Records contained in a dataset:

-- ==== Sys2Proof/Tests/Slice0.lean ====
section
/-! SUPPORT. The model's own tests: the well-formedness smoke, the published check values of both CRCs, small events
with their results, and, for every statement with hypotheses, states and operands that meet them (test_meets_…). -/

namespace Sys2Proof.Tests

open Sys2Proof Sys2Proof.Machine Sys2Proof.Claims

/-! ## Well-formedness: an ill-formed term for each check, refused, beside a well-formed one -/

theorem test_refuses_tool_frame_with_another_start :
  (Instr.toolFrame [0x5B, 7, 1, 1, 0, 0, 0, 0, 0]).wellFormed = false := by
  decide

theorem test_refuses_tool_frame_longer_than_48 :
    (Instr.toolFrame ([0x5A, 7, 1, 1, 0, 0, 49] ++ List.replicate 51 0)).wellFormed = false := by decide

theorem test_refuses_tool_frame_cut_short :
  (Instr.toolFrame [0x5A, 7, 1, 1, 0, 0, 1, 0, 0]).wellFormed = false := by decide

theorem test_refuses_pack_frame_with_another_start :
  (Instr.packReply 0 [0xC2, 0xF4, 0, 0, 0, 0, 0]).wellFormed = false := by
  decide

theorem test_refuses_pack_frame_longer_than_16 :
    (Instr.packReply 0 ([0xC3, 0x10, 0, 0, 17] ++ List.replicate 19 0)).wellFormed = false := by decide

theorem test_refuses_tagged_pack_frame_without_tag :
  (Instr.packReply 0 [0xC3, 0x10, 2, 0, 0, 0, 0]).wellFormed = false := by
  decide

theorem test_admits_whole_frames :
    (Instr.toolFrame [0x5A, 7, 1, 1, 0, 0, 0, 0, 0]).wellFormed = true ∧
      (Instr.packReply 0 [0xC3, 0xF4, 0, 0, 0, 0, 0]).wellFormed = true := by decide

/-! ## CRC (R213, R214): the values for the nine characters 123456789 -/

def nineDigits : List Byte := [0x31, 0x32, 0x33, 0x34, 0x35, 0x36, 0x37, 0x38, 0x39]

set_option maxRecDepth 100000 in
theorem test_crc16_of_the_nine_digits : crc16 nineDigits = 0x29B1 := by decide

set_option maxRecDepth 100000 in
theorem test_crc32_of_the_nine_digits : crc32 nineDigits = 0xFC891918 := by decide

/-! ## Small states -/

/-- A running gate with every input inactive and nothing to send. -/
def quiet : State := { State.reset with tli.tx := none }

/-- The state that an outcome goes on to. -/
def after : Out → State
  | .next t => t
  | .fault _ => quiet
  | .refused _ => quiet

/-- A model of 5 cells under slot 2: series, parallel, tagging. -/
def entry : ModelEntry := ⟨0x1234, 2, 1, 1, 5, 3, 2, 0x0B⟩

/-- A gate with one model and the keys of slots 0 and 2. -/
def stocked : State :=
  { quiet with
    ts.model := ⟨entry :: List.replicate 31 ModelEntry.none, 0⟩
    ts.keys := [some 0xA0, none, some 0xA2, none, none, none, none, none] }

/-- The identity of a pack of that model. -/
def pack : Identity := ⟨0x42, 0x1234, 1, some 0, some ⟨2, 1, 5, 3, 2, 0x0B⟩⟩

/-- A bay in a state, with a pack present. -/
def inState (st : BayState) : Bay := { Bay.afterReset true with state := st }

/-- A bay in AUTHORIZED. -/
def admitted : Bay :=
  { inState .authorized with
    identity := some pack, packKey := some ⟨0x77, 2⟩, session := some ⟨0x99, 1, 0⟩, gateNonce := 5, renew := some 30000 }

Exercise aim: Could each line above be retyped exactly?

Task output:
-- ==== Sys2Proof/Tests/Slice0.lean ====
section
/-! SUPPORT. The model's own tests: the well-formedness smoke, the published check values of both CRCs, small events
with their results, and, for every statement with hypotheses, states and operands that meet them (test_meets_…). -/

namespace Sys2Proof.Tests

open Sys2Proof Sys2Proof.Machine Sys2Proof.Claims

/-! ## Well-formedness: an ill-formed term for each check, refused, beside a well-formed one -/

theorem test_refuses_tool_frame_with_another_start :
  (Instr.toolFrame [0x5B, 7, 1, 1, 0, 0, 0, 0, 0]).wellFormed = false := by
  decide

theorem test_refuses_tool_frame_longer_than_48 :
    (Instr.toolFrame ([0x5A, 7, 1, 1, 0, 0, 49] ++ List.replicate 51 0)).wellFormed = false := by decide

theorem test_refuses_tool_frame_cut_short :
  (Instr.toolFrame [0x5A, 7, 1, 1, 0, 0, 1, 0, 0]).wellFormed = false := by decide

theorem test_refuses_pack_frame_with_another_start :
  (Instr.packReply 0 [0xC2, 0xF4, 0, 0, 0, 0, 0]).wellFormed = false := by
  decide

theorem test_refuses_pack_frame_longer_than_16 :
    (Instr.packReply 0 ([0xC3, 0x10, 0, 0, 17] ++ List.replicate 19 0)).wellFormed = false := by decide

theorem test_refuses_tagged_pack_frame_without_tag :
  (Instr.packReply 0 [0xC3, 0x10, 2, 0, 0, 0, 0]).wellFormed = false := by
  decide

theorem test_admits_whole_frames :
    (Instr.toolFrame [0x5A, 7, 1, 1, 0, 0, 0, 0, 0]).wellFormed = true ∧
      (Instr.packReply 0 [0xC3, 0xF4, 0, 0, 0, 0, 0]).wellFormed = true := by decide

/-! ## CRC (R213, R214): the values for the nine characters 123456789 -/

def nineDigits : List Byte := [0x31, 0x32, 0x33, 0x34, 0x35, 0x36, 0x37, 0x38, 0x39]

set_option maxRecDepth 100000 in
theorem test_crc16_of_the_nine_digits : crc16 nineDigits = 0x29B1 := by decide

set_option maxRecDepth 100000 in
theorem test_crc32_of_the_nine_digits : crc32 nineDigits = 0xFC891918 := by decide

/-! ## Small states -/

/-- A running gate with every input inactive and nothing to send. -/
def quiet : State := { State.reset with tli.tx := none }

/-- The state that an outcome goes on to. -/
def after : Out → State
  | .next t => t
  | .fault _ => quiet
  | .refused _ => quiet

/-- A model of 5 cells under slot 2: series, parallel, tagging. -/
def entry : ModelEntry := ⟨0x1234, 2, 1, 1, 5, 3, 2, 0x0B⟩

/-- A gate with one model and the keys of slots 0 and 2. -/
def stocked : State :=
  { quiet with
    ts.model := ⟨entry :: List.replicate 31 ModelEntry.none, 0⟩
    ts.keys := [some 0xA0, none, some 0xA2, none, none, none, none, none] }

/-- The identity of a pack of that model. -/
def pack : Identity := ⟨0x42, 0x1234, 1, some 0, some ⟨2, 1, 5, 3, 2, 0x0B⟩⟩

/-- A bay in a state, with a pack present. -/
def inState (st : BayState) : Bay := { Bay.afterReset true with state := st }

/-- A bay in AUTHORIZED. -/
def admitted : Bay :=
  { inState .authorized with
    identity := some pack, packKey := some ⟨0x77, 2⟩, session := some ⟨0x99, 1, 0⟩, gateNonce := 5, renew := some 30000 }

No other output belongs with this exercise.